- WORK TO COMPLETE: Below are entries; output exactly the lines from the one with "def State.promotion (s" to the one with "been answered. -/", both included, and nothing else.

Dataset excerpts:
========
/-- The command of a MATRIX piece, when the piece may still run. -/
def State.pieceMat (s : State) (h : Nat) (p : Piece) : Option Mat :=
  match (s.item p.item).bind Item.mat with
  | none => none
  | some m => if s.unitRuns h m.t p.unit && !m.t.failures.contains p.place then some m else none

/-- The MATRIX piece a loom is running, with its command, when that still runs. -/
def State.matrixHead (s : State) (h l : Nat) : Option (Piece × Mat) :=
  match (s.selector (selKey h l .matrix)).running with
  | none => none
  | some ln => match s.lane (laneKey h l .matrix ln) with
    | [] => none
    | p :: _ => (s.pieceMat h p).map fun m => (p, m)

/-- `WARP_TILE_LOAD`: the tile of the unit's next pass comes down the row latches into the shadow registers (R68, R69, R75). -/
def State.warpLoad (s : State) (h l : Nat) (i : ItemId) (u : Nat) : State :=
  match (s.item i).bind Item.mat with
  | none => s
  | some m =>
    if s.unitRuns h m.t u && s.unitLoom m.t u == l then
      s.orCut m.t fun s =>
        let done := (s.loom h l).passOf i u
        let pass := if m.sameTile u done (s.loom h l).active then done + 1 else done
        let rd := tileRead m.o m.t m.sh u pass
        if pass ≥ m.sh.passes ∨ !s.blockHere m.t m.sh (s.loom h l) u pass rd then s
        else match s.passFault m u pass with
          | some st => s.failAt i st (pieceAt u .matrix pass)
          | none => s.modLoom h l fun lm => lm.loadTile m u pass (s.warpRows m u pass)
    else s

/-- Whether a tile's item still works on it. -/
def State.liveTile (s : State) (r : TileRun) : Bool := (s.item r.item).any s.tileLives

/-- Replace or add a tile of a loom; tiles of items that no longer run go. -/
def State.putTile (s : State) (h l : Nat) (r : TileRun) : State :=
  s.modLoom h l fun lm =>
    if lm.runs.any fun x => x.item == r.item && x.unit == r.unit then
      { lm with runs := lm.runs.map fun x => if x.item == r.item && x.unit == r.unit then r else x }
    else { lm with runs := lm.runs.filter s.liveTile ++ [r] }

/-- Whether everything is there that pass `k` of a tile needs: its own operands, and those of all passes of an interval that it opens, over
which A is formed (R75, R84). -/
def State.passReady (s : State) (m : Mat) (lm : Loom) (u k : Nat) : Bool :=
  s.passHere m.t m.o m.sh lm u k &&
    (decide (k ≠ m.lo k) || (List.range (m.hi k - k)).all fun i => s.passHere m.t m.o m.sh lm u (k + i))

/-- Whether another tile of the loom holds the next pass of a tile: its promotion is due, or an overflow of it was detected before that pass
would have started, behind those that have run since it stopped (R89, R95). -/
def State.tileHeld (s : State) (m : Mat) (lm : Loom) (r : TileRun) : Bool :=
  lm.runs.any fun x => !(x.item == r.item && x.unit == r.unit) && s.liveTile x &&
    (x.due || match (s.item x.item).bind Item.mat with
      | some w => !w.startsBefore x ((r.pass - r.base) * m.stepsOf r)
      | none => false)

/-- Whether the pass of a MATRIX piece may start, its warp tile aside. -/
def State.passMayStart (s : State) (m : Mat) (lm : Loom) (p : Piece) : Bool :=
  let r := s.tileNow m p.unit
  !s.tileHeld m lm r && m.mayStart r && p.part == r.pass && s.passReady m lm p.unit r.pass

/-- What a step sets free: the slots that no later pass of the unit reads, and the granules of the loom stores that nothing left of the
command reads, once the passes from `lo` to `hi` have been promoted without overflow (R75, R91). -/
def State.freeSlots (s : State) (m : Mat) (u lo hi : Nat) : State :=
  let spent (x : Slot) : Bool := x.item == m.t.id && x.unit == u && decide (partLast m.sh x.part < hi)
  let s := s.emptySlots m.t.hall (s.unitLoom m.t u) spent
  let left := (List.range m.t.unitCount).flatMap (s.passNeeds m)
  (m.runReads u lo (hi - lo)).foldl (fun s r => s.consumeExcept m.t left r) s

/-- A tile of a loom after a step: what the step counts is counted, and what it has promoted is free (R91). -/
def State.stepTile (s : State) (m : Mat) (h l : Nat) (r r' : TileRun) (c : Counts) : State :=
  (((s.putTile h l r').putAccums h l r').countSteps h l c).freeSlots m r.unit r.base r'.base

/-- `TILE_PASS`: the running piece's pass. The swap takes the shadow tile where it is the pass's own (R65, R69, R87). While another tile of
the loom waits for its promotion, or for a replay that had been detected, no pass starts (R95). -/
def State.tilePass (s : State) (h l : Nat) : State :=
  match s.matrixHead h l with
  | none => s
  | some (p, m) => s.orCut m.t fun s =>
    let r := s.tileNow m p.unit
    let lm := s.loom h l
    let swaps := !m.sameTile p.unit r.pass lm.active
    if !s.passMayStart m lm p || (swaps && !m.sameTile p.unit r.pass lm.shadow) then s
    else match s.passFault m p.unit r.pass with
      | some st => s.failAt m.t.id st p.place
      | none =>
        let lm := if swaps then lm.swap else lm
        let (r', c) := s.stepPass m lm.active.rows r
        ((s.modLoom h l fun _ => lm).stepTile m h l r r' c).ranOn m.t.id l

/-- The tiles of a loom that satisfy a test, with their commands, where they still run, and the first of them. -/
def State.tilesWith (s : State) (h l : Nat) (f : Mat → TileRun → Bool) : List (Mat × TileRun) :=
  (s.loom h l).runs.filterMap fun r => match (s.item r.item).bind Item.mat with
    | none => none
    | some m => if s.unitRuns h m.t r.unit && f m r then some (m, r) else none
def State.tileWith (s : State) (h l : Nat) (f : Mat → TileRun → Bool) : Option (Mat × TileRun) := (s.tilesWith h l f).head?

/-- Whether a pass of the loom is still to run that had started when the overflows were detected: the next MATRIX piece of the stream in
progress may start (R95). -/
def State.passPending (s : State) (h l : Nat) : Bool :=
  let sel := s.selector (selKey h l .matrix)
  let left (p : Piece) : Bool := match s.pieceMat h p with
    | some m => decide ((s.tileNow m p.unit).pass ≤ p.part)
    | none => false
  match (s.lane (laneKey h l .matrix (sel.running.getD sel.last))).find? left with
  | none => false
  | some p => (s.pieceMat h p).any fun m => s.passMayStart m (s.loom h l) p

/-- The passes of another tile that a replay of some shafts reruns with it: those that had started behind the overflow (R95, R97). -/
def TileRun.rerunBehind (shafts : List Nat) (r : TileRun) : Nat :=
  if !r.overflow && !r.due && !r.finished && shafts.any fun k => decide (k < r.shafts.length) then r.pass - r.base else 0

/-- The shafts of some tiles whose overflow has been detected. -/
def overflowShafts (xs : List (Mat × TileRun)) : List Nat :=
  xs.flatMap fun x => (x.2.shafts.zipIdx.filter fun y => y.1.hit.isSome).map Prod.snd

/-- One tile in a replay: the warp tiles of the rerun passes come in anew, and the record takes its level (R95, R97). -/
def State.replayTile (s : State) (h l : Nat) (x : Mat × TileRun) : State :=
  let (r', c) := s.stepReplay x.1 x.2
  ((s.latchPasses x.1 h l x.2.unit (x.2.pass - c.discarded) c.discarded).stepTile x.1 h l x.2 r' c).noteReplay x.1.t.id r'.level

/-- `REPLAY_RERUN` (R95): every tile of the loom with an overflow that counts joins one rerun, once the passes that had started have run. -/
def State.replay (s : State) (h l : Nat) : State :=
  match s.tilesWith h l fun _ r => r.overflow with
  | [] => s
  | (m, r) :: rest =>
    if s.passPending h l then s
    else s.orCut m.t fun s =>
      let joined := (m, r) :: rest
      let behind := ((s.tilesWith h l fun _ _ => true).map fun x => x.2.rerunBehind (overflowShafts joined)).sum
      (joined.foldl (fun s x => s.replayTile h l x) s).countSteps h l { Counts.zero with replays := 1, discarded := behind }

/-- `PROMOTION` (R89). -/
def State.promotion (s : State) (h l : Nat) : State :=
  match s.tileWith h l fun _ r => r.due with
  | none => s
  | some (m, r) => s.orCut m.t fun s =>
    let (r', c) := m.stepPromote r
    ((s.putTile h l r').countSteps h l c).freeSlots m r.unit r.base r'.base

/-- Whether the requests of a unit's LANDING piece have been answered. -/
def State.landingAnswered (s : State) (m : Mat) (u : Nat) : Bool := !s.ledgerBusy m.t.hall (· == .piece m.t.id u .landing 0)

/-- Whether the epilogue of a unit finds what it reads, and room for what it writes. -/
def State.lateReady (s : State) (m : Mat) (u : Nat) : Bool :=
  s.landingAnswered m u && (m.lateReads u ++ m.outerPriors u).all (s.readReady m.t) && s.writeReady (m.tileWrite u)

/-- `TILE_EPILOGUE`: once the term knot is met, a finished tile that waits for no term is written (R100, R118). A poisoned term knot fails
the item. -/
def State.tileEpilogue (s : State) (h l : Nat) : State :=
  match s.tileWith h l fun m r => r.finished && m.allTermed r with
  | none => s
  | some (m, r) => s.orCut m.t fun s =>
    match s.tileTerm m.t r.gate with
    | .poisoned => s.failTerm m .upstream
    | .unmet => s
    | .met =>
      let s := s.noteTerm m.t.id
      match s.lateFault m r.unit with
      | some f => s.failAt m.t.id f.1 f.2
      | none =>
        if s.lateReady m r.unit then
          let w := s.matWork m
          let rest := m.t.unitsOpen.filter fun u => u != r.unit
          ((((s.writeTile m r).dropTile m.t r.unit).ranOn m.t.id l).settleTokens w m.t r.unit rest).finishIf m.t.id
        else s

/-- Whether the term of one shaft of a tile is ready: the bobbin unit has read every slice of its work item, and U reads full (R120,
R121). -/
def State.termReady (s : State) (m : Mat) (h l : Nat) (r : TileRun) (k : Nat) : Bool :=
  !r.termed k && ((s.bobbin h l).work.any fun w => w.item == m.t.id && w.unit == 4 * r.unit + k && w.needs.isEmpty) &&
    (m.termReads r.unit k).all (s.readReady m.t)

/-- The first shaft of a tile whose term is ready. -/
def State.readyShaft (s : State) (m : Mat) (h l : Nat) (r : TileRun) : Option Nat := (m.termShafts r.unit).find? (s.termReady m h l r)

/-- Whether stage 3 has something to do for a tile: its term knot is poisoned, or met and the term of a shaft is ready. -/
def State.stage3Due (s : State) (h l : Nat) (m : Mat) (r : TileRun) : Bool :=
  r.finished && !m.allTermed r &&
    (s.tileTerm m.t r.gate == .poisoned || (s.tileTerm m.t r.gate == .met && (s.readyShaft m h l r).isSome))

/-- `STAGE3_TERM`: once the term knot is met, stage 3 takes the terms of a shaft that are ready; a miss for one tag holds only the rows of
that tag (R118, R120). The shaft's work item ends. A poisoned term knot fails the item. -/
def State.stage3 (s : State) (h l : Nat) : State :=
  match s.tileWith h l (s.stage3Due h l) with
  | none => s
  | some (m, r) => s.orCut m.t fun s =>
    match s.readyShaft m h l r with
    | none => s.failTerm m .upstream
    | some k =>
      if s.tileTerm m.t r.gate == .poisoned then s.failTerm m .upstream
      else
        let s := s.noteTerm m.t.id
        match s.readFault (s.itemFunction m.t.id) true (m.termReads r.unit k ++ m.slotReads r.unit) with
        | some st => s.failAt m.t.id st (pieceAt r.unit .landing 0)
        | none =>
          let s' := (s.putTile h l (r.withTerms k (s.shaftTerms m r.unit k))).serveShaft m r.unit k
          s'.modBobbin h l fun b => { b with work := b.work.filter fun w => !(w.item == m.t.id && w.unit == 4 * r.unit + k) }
========
- ANSWER FOR THIS EXERCISE:
def State.promotion (s : State) (h l : Nat) : State :=
  match s.tileWith h l fun _ r => r.due with
  | none => s
  | some (m, r) => s.orCut m.t fun s =>
    let (r', c) := m.stepPromote r
    ((s.putTile h l r').countSteps h l c).freeSlots m r.unit r.base r'.base

/-- Whether the requests of a unit's LANDING piece have been answered. -/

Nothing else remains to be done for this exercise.